[Opening Dataset extract section]

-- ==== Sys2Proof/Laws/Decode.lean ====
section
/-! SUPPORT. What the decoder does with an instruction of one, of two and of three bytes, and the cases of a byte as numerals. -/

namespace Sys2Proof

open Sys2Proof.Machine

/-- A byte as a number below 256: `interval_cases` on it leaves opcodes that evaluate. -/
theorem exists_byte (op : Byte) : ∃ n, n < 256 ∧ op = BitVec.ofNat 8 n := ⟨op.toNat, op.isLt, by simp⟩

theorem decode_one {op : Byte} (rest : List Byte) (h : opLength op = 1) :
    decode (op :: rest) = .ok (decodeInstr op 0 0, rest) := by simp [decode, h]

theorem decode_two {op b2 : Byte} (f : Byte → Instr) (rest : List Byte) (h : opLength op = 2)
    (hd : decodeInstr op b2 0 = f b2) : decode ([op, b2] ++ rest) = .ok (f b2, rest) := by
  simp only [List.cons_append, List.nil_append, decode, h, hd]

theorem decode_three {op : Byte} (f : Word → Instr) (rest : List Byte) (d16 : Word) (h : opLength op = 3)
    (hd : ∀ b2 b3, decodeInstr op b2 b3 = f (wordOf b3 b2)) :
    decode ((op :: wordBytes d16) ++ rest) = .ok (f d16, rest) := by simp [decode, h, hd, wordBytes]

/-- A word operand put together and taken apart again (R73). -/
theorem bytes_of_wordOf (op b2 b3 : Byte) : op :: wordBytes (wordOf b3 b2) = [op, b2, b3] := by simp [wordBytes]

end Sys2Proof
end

[Closing Dataset extract section]
[Opening Dataset extract section]

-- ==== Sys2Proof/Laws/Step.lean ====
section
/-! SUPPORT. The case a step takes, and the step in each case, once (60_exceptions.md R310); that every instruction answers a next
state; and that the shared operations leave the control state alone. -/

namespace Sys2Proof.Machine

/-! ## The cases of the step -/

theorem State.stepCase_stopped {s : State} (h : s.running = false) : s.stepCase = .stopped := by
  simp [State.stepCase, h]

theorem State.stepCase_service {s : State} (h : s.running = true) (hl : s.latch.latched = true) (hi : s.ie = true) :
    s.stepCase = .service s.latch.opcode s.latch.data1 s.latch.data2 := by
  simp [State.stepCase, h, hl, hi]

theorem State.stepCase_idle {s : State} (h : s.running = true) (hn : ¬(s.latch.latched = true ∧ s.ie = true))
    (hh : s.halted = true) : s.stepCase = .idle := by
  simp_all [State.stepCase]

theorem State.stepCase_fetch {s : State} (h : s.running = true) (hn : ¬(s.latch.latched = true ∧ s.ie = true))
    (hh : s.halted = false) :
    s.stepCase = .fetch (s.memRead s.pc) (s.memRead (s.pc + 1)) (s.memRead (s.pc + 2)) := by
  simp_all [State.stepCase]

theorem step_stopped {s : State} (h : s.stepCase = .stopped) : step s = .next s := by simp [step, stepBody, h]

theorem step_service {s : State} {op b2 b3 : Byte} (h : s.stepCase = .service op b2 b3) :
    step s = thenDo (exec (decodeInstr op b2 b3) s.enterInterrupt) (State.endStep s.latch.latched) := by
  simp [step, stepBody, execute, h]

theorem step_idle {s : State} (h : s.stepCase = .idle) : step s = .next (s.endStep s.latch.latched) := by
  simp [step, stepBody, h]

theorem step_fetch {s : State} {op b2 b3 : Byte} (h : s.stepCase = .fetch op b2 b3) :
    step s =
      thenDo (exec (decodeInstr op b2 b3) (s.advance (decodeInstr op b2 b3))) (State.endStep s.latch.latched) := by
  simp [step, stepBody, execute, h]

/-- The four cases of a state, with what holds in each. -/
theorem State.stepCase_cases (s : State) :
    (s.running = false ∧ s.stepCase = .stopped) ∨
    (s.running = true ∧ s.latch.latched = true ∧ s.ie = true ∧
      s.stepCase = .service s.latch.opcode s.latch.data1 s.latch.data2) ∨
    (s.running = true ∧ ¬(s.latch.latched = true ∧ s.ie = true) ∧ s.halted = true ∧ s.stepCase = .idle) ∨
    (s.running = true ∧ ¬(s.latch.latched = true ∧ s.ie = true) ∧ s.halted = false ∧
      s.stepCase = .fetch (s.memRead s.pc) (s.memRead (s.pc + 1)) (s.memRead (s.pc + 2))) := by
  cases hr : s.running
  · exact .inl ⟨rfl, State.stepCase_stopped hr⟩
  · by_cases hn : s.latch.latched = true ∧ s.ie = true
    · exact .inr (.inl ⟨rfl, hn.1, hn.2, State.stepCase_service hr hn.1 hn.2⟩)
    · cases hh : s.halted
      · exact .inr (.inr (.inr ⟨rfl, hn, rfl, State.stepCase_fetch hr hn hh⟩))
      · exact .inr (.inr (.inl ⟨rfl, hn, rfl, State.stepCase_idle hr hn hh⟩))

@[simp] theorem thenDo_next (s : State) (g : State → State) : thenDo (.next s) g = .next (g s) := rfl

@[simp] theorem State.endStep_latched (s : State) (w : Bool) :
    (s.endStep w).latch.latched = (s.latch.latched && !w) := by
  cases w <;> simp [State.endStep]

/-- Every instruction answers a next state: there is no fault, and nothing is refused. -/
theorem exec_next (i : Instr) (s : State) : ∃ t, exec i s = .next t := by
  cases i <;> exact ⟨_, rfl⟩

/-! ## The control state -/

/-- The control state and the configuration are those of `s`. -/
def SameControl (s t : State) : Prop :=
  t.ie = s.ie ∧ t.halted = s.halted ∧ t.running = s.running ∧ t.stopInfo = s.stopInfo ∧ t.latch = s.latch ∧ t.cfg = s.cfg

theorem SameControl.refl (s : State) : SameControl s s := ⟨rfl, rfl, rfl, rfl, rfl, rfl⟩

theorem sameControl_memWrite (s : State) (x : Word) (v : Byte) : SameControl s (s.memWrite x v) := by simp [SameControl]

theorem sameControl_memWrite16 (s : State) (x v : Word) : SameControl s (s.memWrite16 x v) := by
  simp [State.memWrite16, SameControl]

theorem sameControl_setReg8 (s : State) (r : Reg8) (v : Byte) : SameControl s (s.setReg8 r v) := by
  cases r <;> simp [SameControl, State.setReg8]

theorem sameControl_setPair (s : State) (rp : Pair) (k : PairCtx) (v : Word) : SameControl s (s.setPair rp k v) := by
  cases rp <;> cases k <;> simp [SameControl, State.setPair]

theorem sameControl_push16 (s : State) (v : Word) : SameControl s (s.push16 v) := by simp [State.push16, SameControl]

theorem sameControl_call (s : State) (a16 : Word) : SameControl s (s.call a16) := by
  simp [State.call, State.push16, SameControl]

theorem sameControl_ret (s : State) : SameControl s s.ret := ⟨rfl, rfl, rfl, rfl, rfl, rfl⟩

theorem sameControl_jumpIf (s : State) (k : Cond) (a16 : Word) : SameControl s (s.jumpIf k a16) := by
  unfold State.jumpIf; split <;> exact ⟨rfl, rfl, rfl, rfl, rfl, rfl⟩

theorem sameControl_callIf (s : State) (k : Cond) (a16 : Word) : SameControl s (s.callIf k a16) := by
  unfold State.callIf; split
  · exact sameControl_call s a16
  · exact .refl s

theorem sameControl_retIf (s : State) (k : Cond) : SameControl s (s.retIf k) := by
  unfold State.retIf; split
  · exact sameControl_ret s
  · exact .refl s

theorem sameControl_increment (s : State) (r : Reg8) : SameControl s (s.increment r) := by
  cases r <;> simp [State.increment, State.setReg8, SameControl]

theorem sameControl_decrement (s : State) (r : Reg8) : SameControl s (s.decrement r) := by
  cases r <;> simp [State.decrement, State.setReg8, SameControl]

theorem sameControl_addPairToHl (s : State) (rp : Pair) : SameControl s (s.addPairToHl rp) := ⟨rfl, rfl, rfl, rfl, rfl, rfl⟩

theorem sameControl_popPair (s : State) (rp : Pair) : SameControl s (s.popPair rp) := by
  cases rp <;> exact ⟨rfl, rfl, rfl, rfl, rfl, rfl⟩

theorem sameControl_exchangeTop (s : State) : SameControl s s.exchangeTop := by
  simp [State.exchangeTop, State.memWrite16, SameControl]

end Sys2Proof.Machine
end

[Closing Dataset extract section]
[Opening Dataset extract section]

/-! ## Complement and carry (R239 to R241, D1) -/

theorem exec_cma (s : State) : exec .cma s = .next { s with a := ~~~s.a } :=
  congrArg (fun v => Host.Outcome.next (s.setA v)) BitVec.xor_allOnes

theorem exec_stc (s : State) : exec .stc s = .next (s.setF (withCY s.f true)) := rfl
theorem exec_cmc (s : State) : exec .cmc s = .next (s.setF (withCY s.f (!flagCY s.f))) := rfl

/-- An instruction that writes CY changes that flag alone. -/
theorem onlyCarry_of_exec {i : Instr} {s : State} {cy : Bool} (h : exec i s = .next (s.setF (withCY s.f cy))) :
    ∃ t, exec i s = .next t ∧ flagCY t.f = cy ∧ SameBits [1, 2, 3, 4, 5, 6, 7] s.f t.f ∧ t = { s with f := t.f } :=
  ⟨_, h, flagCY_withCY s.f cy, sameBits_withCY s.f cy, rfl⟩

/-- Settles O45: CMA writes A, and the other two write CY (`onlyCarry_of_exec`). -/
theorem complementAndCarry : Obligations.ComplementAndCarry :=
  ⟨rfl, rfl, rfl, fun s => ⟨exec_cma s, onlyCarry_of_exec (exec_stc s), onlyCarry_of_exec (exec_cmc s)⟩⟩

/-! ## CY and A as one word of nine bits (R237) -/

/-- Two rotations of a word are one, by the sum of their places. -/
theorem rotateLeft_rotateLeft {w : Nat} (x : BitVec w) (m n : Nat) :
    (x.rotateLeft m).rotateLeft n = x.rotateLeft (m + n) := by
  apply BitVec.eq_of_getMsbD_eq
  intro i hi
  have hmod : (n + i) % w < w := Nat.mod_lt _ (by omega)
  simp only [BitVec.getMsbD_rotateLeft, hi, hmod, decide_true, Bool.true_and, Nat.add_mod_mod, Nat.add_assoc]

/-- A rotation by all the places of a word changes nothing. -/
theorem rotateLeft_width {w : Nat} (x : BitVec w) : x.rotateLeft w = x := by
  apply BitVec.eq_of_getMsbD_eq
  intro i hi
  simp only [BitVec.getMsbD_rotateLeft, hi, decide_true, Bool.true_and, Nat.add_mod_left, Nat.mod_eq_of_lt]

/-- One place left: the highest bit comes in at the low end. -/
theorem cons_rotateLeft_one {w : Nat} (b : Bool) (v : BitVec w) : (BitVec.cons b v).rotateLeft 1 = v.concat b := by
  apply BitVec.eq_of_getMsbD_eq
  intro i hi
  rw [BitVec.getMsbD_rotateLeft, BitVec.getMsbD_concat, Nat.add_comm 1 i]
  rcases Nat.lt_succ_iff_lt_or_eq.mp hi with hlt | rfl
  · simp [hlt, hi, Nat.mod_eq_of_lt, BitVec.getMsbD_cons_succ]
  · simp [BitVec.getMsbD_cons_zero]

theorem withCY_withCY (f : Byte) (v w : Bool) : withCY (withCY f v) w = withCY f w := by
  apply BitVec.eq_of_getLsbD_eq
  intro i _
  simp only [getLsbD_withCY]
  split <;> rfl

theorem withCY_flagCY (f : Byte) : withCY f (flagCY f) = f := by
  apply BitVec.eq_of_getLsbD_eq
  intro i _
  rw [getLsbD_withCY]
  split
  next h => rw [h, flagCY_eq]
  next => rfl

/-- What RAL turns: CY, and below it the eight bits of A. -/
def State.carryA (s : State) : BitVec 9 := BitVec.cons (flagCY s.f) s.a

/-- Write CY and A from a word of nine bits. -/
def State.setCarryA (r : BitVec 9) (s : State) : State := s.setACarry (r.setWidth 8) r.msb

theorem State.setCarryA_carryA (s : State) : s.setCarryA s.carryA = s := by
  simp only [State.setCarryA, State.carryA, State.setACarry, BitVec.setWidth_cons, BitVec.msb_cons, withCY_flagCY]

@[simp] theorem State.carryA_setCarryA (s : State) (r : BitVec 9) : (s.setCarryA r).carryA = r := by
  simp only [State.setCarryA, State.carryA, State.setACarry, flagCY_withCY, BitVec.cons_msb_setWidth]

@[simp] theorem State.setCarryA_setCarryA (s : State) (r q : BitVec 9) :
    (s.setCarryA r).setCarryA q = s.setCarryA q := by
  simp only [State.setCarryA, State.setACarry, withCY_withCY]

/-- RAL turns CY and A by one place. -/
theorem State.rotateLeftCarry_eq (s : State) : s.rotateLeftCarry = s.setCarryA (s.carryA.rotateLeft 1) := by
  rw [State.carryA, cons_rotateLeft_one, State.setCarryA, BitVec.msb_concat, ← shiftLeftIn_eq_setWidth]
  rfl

[Closing Dataset extract section]

- Exercise brief
What is asked for is an exact copy of the lines above from the one containing "-- ==== Sys2Proof/Laws/Decode.lean" through the one containing "open Sys2Proof.Machine", and only those.

- Expected output
-- ==== Sys2Proof/Laws/Decode.lean ====
section
/-! SUPPORT. What the decoder does with an instruction of one, of two and of three bytes, and the cases of a byte as numerals. -/

namespace Sys2Proof

open Sys2Proof.Machine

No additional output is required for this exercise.